Grand Entretien

L’antijudaïsme contemporain a des causes précises et ne peut être combattu de façon efficace qu’en faisant connaître et comprendre le mariage séculaire des Juifs et de la nation française, fait valoir l’historien*.

LE FIGARO. – Le président a pointé qu’à côté d’un antisémitisme traditionnel «se déploie un antisémitisme fondé sur un islamisme radical, cette idéologie qui gangrène certains quartiers». Bien souvent, l’antisionisme fait office de «masque» à la haine du Juif, a-t-il ajouté. Partagez-vous son analyse ?

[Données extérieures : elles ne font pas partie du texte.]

-- ==== Sys2Proof/Laws/SoundTmu.lean ====
section
/-! SUPPORT. What every operation of Machine/Tmu.lean keeps. -/
namespace Sys2Proof.Laws
open Sys2Proof Sys2Proof.Machine
set_option linter.unusedVariables false
set_option linter.unusedTactic false
set_option linter.unreachableTactic false

variable {qq : List Instr} {t0 : Nat}

theorem roleEff_sound (v : Nat) (s : State) (hs : Sound qq t0 s) :
    Sound qq t0 (roleEff v s) := by
  unfold roleEff
  repeat' first
    | with_reducible intro _
    | with_reducible assumption
    | with_reducible apply validFall_sound
    | with_reducible apply validRise_sound
    | with_reducible apply modTmu_sound
    | with_reducible apply setBit_sound
    | with_reducible apply wr_sound
    | simp only [↓sound_mk_iff]
    | with_reducible apply sound_ite
    | (extract_lets x; first | (with_reducible refine sound_cut (s := x) ?_ ?_; (on_goal 2 => clear_value x); (on_goal 1 => unfold x)) | (subst x))
    | split

theorem execTmuRoleWrite_sound (q : Req) (v : Nat) (s : State) (hs : Sound qq t0 s) :
    SoundOut qq t0 (execTmuRoleWrite q v s) := by
  unfold execTmuRoleWrite
  repeat' first
    | with_reducible intro _
    | with_reducible assumption
    | with_reducible apply writeTo_sound
    | with_reducible apply roleEff_sound
    | with_reducible apply soundOut_next
    | with_reducible apply soundOut_fault

theorem execIncrWrite_sound (q : Req) (v : Nat) (s : State) (hs : Sound qq t0 s) :
    SoundOut qq t0 (execIncrWrite q v s) := by
  unfold execIncrWrite
  repeat' first
    | with_reducible intro _
    | with_reducible assumption
    | with_reducible apply writeTo_sound
    | with_reducible apply setIncr_sound
    | with_reducible apply soundOut_next
    | with_reducible apply soundOut_fault

theorem stepWrite_sound (q : Req) (v : Nat) (s : State) (hs : Sound qq t0 s) :
    Sound qq t0 (stepWrite q v s) := by
  unfold stepWrite
  repeat' first
    | with_reducible intro _
    | with_reducible assumption
    | with_reducible apply writeTo_sound
    | with_reducible apply stepBy_sound
    | with_reducible apply stepRefused_sound
    | with_reducible apply sound_ite
    | (extract_lets x; first | (with_reducible refine sound_cut (s := x) ?_ ?_; (on_goal 2 => clear_value x); (on_goal 1 => unfold x)) | (subst x))
    | split

theorem execTmuStep_sound (q : Req) (v : Nat) (s : State) (hs : Sound qq t0 s) :
    SoundOut qq t0 (execTmuStep q v s) := by
  unfold execTmuStep
  repeat' first
    | with_reducible intro _
    | with_reducible assumption
    | with_reducible apply stepWrite_sound
    | with_reducible apply soundOut_next
    | with_reducible apply soundOut_fault

theorem execTmuSet_sound (q : Req) (v : Nat) (s : State) (hs : Sound qq t0 s) :
    SoundOut qq t0 (execTmuSet q v s) := by
  unfold execTmuSet
  repeat' first
    | with_reducible intro _
    | with_reducible assumption
    | with_reducible apply writeTo_sound
    | with_reducible apply stepTo_sound
    | with_reducible apply soundOut_next
    | with_reducible apply soundOut_fault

Georges BENSOUSSAN. –C’est une bonne chose qu’Emmanuel Macron ait prononcé ces mots. À cet égard, comme à d’autres, rendons-lui cet hommage de n’avoir pas manqué de courage, comme lors de la commémoration du Vél’ d’Hiv’ en juillet 2017, quand il évoquait l’antisionisme, mais aussi le meurtre de Sarah Halimi, commis cette année-là. Pour autant, ramener cet antisémitisme au seul islamisme est une impasse. Si, à l’évidence, les milieux musulmans gagnés par le salafisme sont les porteurs d’un antisémitisme virulent, on ne peut oublier une certaine culture populaire du Maghreb dont plusieurs expressions du quotidien sont nourries d’antijudaisme. On ne peut occulter cette dimension qui a contribué à lever les interdits en matière d’expression de la haine antisémite.

Le chef de l’État a annoncé que la France intégrera

l’antisionisme à sa définition de l’antisémitisme. Est-ce judicieux?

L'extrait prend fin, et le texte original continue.